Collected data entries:
Content starts
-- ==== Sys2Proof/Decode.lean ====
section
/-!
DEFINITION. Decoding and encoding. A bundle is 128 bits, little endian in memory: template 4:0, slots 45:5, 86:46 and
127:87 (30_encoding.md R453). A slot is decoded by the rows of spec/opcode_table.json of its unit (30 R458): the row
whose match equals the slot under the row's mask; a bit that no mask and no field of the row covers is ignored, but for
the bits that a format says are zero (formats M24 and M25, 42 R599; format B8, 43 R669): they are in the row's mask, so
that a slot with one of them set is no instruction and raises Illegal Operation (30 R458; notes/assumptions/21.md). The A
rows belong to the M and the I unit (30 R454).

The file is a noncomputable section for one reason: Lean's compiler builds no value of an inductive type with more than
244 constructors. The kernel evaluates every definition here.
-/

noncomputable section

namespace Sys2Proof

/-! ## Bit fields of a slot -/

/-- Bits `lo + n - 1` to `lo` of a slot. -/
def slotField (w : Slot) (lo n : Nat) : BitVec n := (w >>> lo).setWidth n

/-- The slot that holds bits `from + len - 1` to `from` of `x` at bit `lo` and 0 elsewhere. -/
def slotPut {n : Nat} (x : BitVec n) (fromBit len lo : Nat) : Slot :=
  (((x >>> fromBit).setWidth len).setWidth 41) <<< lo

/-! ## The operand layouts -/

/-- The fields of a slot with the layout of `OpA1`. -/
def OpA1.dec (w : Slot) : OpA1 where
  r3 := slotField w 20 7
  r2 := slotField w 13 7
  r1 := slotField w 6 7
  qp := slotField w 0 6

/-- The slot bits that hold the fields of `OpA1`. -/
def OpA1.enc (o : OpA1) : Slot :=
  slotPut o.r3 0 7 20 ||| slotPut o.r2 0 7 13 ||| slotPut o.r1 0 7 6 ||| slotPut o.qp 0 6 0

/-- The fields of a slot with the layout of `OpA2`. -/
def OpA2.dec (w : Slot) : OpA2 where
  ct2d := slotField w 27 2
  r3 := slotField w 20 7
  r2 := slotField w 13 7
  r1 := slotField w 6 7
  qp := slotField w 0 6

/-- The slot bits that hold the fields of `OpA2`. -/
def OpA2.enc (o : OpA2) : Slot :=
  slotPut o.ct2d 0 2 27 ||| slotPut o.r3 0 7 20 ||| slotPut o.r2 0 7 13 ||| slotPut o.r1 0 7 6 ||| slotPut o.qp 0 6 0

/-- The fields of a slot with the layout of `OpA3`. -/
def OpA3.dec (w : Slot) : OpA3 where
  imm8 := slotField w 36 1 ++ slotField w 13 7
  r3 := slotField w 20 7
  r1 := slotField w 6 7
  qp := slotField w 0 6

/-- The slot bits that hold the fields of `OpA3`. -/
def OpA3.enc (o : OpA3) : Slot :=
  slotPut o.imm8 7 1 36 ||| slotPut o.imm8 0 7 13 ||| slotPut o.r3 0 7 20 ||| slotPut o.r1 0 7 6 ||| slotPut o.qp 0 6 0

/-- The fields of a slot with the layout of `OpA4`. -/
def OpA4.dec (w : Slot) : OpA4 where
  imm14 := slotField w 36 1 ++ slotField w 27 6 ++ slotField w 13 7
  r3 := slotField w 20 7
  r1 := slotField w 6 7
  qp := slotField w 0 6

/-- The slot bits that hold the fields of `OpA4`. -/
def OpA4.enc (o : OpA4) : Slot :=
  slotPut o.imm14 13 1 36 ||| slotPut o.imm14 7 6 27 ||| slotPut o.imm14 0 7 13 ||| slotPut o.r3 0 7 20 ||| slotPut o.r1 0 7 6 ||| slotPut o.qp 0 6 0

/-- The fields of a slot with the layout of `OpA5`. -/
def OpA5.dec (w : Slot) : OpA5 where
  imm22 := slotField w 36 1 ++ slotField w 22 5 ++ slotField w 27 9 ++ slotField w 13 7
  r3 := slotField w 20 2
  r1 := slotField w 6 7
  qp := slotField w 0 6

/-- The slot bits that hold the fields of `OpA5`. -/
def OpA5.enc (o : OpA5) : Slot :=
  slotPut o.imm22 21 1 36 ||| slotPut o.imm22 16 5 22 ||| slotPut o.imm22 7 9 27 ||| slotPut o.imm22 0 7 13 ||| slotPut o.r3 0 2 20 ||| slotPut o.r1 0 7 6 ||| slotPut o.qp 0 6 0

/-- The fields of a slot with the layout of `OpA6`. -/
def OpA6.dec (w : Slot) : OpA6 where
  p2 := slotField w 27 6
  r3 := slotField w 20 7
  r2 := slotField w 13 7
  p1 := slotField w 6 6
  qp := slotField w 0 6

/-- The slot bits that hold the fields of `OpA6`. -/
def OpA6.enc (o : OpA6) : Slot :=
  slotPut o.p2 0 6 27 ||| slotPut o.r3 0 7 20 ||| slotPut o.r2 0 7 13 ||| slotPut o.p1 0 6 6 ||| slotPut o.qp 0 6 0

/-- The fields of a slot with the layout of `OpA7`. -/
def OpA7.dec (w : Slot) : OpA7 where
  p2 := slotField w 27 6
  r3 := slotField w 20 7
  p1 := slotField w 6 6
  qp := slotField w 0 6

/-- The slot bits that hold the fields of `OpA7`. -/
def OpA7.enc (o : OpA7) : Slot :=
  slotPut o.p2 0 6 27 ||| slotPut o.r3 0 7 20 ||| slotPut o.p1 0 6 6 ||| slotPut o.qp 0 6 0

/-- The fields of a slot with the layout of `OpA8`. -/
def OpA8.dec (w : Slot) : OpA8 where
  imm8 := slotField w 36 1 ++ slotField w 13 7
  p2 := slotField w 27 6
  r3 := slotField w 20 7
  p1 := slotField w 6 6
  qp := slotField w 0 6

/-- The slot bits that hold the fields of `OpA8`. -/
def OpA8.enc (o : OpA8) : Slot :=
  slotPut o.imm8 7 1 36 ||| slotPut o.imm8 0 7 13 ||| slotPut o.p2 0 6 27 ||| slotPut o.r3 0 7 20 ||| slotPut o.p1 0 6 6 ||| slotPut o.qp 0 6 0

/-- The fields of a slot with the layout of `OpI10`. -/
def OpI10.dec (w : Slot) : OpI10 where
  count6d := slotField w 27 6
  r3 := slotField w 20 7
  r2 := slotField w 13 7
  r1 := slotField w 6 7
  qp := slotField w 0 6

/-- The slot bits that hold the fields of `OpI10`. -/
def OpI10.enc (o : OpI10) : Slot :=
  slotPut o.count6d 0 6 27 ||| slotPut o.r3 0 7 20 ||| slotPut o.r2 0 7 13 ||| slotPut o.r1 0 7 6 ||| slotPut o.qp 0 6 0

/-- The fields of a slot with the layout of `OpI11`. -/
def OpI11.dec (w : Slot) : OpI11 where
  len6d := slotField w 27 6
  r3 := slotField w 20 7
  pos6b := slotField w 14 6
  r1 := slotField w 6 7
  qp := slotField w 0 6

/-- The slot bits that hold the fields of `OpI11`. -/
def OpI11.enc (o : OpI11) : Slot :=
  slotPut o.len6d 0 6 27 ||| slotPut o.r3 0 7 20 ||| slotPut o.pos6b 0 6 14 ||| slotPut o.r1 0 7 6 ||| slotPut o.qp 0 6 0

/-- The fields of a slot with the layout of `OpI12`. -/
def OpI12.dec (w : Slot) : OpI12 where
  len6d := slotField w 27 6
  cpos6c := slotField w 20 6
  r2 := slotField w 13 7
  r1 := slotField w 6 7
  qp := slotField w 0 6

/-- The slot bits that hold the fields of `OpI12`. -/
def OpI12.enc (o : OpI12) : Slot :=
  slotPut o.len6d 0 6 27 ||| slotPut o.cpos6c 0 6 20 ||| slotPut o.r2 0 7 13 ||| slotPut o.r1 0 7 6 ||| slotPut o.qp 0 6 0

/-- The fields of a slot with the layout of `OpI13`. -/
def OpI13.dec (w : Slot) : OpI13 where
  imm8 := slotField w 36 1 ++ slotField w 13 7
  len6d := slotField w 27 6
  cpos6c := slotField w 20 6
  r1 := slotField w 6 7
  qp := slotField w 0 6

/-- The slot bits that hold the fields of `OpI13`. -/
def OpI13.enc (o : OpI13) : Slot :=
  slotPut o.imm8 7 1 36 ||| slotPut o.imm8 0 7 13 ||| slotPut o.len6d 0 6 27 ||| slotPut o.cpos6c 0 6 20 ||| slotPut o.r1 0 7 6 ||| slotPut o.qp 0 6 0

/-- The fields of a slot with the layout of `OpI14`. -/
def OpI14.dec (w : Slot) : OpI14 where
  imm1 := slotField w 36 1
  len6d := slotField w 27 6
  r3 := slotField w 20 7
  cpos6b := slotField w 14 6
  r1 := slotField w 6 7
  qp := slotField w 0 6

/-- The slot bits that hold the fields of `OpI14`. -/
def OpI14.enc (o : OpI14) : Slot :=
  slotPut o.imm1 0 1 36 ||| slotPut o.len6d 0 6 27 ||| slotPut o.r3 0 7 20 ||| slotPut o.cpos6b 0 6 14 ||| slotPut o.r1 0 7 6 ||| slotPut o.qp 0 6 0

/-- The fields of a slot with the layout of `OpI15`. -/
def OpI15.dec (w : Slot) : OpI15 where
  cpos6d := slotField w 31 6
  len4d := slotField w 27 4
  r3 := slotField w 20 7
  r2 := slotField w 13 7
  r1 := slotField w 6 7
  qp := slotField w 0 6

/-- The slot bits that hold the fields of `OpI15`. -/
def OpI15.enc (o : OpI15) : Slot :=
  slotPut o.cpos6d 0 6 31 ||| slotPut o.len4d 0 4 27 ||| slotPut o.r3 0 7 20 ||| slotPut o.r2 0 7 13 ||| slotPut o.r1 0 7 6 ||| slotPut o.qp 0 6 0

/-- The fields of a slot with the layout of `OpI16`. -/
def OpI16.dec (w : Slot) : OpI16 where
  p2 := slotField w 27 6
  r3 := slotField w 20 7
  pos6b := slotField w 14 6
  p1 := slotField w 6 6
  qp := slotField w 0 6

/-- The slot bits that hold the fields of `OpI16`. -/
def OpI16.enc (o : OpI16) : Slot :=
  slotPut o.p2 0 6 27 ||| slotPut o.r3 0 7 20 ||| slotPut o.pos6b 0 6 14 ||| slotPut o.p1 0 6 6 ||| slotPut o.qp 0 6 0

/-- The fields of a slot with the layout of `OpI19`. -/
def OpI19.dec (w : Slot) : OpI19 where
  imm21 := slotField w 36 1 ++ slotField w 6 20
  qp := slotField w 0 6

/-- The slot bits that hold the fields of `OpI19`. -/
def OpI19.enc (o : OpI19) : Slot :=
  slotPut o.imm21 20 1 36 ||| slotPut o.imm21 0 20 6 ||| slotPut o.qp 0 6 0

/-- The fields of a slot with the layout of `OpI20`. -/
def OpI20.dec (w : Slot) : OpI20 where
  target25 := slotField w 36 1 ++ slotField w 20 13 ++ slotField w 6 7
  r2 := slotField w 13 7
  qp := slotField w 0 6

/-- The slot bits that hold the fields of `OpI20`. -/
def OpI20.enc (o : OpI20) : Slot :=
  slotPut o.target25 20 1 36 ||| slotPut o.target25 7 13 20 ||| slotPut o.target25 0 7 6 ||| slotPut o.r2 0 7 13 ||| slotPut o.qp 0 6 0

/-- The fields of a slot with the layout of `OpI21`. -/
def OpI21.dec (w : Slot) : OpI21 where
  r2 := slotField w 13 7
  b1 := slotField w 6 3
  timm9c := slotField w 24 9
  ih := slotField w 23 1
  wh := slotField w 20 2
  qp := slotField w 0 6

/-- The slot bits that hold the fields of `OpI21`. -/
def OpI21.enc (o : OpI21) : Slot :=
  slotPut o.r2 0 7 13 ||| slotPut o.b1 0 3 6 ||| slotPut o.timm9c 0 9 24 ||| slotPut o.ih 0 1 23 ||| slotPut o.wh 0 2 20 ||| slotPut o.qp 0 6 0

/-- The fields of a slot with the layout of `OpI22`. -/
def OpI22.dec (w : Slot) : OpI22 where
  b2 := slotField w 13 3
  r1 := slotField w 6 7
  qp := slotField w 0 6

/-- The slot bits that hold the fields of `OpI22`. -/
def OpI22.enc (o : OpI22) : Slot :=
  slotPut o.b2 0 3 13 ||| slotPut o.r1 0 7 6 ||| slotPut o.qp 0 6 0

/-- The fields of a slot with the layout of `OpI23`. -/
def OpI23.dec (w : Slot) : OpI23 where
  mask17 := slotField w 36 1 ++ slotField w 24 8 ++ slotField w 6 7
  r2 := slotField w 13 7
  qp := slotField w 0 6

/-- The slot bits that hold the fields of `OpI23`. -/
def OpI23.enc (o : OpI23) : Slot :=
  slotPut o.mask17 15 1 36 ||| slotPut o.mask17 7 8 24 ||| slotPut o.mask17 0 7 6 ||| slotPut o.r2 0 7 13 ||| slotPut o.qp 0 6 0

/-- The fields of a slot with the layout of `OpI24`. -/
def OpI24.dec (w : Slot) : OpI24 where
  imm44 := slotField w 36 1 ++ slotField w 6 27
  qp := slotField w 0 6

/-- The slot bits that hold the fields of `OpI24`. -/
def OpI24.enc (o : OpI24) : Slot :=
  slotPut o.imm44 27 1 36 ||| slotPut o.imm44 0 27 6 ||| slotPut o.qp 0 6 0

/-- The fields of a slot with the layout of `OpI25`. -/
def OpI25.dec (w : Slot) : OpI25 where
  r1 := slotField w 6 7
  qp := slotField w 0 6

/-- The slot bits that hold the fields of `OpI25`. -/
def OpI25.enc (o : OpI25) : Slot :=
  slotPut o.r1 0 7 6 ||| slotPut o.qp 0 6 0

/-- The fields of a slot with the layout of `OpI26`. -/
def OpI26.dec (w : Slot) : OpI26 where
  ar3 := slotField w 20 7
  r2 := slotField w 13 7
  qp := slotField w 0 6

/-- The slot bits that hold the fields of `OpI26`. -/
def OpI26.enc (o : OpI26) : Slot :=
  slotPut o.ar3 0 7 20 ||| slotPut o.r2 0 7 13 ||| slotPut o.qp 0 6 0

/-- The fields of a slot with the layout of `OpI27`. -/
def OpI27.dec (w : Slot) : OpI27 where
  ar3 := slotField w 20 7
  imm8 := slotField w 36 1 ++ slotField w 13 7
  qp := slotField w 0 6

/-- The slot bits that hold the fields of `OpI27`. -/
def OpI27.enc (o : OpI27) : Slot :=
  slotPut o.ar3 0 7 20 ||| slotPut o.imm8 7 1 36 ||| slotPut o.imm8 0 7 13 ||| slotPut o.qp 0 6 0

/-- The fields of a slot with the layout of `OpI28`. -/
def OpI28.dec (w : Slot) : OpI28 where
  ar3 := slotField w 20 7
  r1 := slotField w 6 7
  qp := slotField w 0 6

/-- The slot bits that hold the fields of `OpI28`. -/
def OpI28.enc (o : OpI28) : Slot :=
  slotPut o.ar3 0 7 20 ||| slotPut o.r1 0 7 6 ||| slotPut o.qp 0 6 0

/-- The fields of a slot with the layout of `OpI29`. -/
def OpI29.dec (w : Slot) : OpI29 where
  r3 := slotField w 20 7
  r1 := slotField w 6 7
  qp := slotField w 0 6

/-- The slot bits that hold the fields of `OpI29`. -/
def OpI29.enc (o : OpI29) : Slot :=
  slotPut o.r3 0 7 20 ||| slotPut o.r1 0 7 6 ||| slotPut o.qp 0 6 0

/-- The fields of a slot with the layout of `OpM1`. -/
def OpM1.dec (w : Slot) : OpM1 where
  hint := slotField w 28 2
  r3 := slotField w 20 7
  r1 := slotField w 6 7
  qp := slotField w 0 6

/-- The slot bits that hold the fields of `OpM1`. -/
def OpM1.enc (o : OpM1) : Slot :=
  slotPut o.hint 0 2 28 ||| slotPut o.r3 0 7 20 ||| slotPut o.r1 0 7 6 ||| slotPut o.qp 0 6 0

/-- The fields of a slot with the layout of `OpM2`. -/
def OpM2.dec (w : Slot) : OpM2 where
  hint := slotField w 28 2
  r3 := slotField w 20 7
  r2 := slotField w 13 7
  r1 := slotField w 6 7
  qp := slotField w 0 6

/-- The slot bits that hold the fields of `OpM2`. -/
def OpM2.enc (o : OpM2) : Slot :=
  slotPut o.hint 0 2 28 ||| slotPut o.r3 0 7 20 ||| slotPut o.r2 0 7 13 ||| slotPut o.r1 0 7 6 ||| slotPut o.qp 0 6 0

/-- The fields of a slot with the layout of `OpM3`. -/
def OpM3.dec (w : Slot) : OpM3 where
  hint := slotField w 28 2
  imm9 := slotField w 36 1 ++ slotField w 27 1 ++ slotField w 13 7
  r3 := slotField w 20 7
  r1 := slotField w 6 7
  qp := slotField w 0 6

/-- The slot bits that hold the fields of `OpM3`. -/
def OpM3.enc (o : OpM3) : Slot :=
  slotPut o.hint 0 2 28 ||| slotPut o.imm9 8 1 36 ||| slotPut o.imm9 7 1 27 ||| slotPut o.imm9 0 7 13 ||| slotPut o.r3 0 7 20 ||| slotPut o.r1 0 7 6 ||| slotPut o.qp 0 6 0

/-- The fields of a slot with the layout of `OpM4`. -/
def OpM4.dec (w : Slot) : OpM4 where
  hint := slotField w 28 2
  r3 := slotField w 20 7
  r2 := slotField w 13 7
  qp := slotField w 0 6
Content ends
List each line of the records that holds the string "fromBit".

## Output of the exercise
def slotPut {n : Nat} (x : BitVec n) (fromBit len lo : Nat) : Slot :=
  (((x >>> fromBit).setWidth len).setWidth 41) <<< lo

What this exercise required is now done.